Procurement Today and Tomorrow: Becoming a Fire Starter (Five Pyro Initiatives)

Click for the first installment in this series: Procurement: From Finance's Poodle to Attack Dog.

When it comes to starting fires versus fighting them, procurement has a great opportunity to take out not a teeny book of matches, but a flame-thrower aimed squarely at the apathetic naysayers in the business. During my talk at the Zycus Horizon conference, I shared the following five opportunities that procurement can take to start some serious fires. In subsequent posts in this series, I'll flesh out each of these initiatives in more detail including sharing a basic "how-to" guide for each program.

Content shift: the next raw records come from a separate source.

-- ==== Sys2Proof/Word.lean ====
section
/-! DEFINITION. The words of the machine: 10_state.md R20, R23 and 20_memory.md R43. -/

namespace Sys2Proof

/-- A register, a memory cell, an operand byte: unsigned, 0..255 (00_scope.md R11). -/
abbrev Byte := BitVec 8

/-- The program counter and the 9-bit fields of the fault record (10_state.md R23, R28). -/
abbrev PcWord := BitVec 9

end Sys2Proof
end

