/-- An opcode byte outside the table is a fatal IllegalInstruction, raised before any operand is fetched (so
also at address 255); no output beyond what was already emitted, and no step after it. 0x00 is such a byte (R181). -/
def Obligations.IllegalOpcodeStops : Prop :=
  (∀ s : State, s.status = .running → s.pc.toNat ≤ 255 → decodeOpcode (s.mem.read s.pc.toNat) = none →
    ∃ t, step s = .next t ∧ t.status = .faulted ∧ t.faultCode = .illegalInstruction ∧ t.out = s.out ∧
      ∀ u, step t ≠ .next u) ∧
  decodeOpcode 0x00 = none

/-- Operand fetch (R84): the n operand bytes are read from pc+1, … in order before the handler runs, so the instruction is
fixed by the memory before it executes; the first one above address 255 raises AddressFault with its address.What a raise
does to the state is 00_scope.md R14. -/
def Obligations.OperandFetchInOrder : Prop :=
  ∀ (s : State) (o : Opcode), s.status = .running → s.pc.toNat ≤ 255 →
    decodeOpcode (s.mem.read s.pc.toNat) = some o →
    (s.pc.toNat + operandCount o.code ≤ 255 →
      step s = exec (o.assemble ((List.range (operandCount o.code)).map fun k => s.mem.read (s.pc.toNat + 1 + k))) s) ∧
    ∀ k, 1 ≤ k → k ≤ operandCount o.code → s.pc.toNat + (k - 1) ≤ 255 → 255 < s.pc.toNat + k →
      step s = .next (s.takeFault ⟨.addressFault, BitVec.ofNat 9 (s.pc.toNat + k)⟩)

/-- The two ways an instruction ends (R15): PC-neutral instructions move the pc to the exact pc+1+n, PC-controlling ones set
it to their target. -/
def Obligations.PcUpdateNeutralOrTransfer : Prop :=
  ∀ (s t : State) (i : Instr), s.status = .running → decode s.bytesAtPc = .ok i → step s = .next t →
    t.status ≠ .faulted →
    (i.opcode.pcControlling = false → t.pc.toNat = s.pc.toNat + 1 + i.operands.length) ∧
    (i.opcode.pcControlling = true → t.pc = i.target s)

/-! ## What each instruction does -/

/-- HLT is PC-neutral and enters HALTED, which is terminal; only HLT and a fault leave RUNNING (R101). -/
def Obligations.HltHaltsForGood : Prop :=
  (∀ s : State, exec .hlt s = .next { s with status := .halted, pc := s.pc + 1 }) ∧
    (∀ s t : State, exec .hlt s = .next t → t.runningFlag = false) ∧
    (∀ s t : State, s.status = .halted → step s ≠ .next t) ∧
    ∀ s t : State, s.status = .running → step s = .next t → t.status ≠ .running →
      (t.status = .halted ∧ decode s.bytesAtPc = .ok .hlt) ∨ t.status = .faulted

/-- LDI loads its second operand byte unchanged, at every value, into every register, the stack pointer among them (R66;
41_hlt_ldi.md). -/
def Obligations.LdiLoadsTheImmediate : Prop :=
  (∀ (i : Fin 8) (imm : Byte) (s : State),
    exec (.ldi (regByte i) imm) s = .next { s with x := s.x.set i imm, pc := s.pc + 3 }) ∧
  ∀ r imm : Byte, (encode (.ldi r imm))[2]? = some imm

/-- PRN and PRA append one event with the register's byte, kinds DEC and CHAR (42_output.md). -/
def Obligations.PrintsEmitOneEvent : Prop :=
  ∀ (i : Fin 8) (s : State),
    exec (.prn (regByte i)) s = .next { s with out := s.out ++ [⟨.dec, s.x[i]⟩], pc := s.pc + 2 } ∧
    exec (.pra (regByte i)) s = .next { s with out := s.out ++ [⟨.char, s.x[i]⟩], pc := s.pc + 2 }

/-- ADD and MUL: the sum and the low byte of the product of the two registers' old values to the first (43_alu.md section
1). -/
def Obligations.AddAndMulWrap : Prop :=
  ∀ (a c : Fin 8) (s : State),
    exec (.add (regByte a) (regByte c)) s = .next { s with x := s.x.set a (s.x[a] + s.x[c]), pc := s.pc + 3 } ∧
    exec (.mul (regByte a) (regByte c)) s = .next { s with x := s.x.set a (s.x[a] * s.x[c]), pc := s.pc + 3 }

/-- INC and DEC wrap: 255 becomes 0 and 0 becomes 255 (43_alu.md section 1). -/
def Obligations.IncAndDecWrap : Prop :=
  ∀ (i : Fin 8) (s : State),
    exec (.inc (regByte i)) s = .next { s with x := s.x.set i (s.x[i] + 1), pc := s.pc + 2 } ∧
    exec (.dec (regByte i)) s = .next { s with x := s.x.set i (s.x[i] - 1), pc := s.pc + 2 }

/-- CMP compares two registers as unsigned bytes and writes E, L and G, nothing else but the pc (43_alu.md section 2). -/
def Obligations.CmpComparesUnsigned : Prop :=
  ∀ (a c : Fin 8) (s : State),
    exec (.cmp (regByte a) (regByte c)) s =
      .next { s with
        flags := ⟨decide (s.x[a] = s.x[c]), decide (s.x[a] < s.x[c]), decide (s.x[c] < s.x[a])⟩
        pc := s.pc + 3 }

/-- PUSH writes the register's old value one below the stack pointer and moves the stack pointer there; at stack pointer 0 it
is StackFault(0) (44_stack.md). PUSH R7 pushing the old stack pointer is the spec's decision D12. -/
def Obligations.PushStoresBelowTheStackPointer : Prop :=
  ∀ (i : Fin 8) (s : State),
    (s.x[7] ≠ 0 →
      exec (.push (regByte i)) s =
        .next { s with
          mem := s.mem.write (s.x[7].toNat - 1) s.x[i]
          x := s.x.set 7 (s.x[7] - 1)
          pc := s.pc + 2 }) ∧
    (s.x[7] = 0 → exec (.push (regByte i)) s = .next (s.takeFault ⟨.stackFault, 0⟩))

/-- POP raises the stack pointer and then writes the byte it pointed to into the register; at or above 244 it is
StackFault(x[7]) (44_stack.md). POP R7 keeping the popped byte is the spec's decision D13, the bound its decision D14. -/
def Obligations.PopLoadsTheTopOfTheStack : Prop :=
  ∀ (i : Fin 8) (s : State),
    (s.x[7].toNat < 244 →
      exec (.pop (regByte i)) s =
        .next { s with x := (s.x.set 7 (s.x[7] + 1)).set i (s.mem.read s.x[7].toNat), pc := s.pc + 2 }) ∧
    (244 ≤ s.x[7].toNat → exec (.pop (regByte i)) s = .next (s.takeFault ⟨.stackFault, s.x[7].setWidth 9⟩))

/-- CALL pushes the address after it and jumps to the register's old value; at address 254 its return address 256 is an
AddressFault, checked before the stack bound (45_control_flow.md; decisions D11, D12). -/
def Obligations.CallPushesTheReturnAddress : Prop :=
  ∀ (i : Fin 8) (s : State),
    (s.pc.toNat ≤ 253 → s.x[7] ≠ 0 →
      exec (.call (regByte i)) s =
        .next { s with
          mem := s.mem.write (s.x[7].toNat - 1) (BitVec.ofNat 8 (s.pc.toNat + 2))
          x := s.x.set 7 (s.x[7] - 1)
          pc := s.x[i].setWidth 9 }) ∧
    (s.pc.toNat = 254 → exec (.call (regByte i)) s = .next (s.takeFault ⟨.addressFault, 256⟩)) ∧
    (s.pc.toNat ≤ 253 → s.x[7] = 0 → exec (.call (regByte i)) s = .next (s.takeFault ⟨.stackFault, 0⟩))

  1. Tackling services procurement taking responsibility not just for savings, but value. For services procurement (including but not limited to contingent labor, basic services categories and more complex and often high visibility areas) procurement has a huge opportunity to stand up and take control of what has become a scattered and greatly decentralized organizational mess, even in cases where much of indirect spend has been centralized.
  2. Educating and leading finance to get more value from procurement, including the top line! Finance does not have to be: A) Our boss. B) A quiet non-believer in procurement's ability to identify and deliver savings or top-line value. C) The wall that stands between our programs and additional funding. D) The function that has taken over supply risk for us because they don't trust us to fully manage risk on our own. E) All of the above. In fact, it's possible to truly partner with and educate finance to get CFOs, treasurers, controllers, AP, internal audit, risk management and other finance leads into our camp.
  3. Taking risk off the table (e.g., commodity management). 'nough said. If you read this blog and you're not up on risk management, you should be. And we'll give you a primer later in this series.
  4. Redefining sourcing. Procurement teams can redefine sourcing and change the basis of engagement not only with suppliers, but also the business. This involves creative approaches, new technology and new skills across existing categories and those we're seeking to exert greater influence over for the first time.
  5. Putting on a supplier management cap by driving both risk and compliance initiatives. Supplier management and compliance intersections don't just touch procurement. They deeply involve finance, legal, operations/supply chain, environmental, health and safety (EHS), HR, sales, corporate social responsibility (CSR) and virtually all other areas of the business.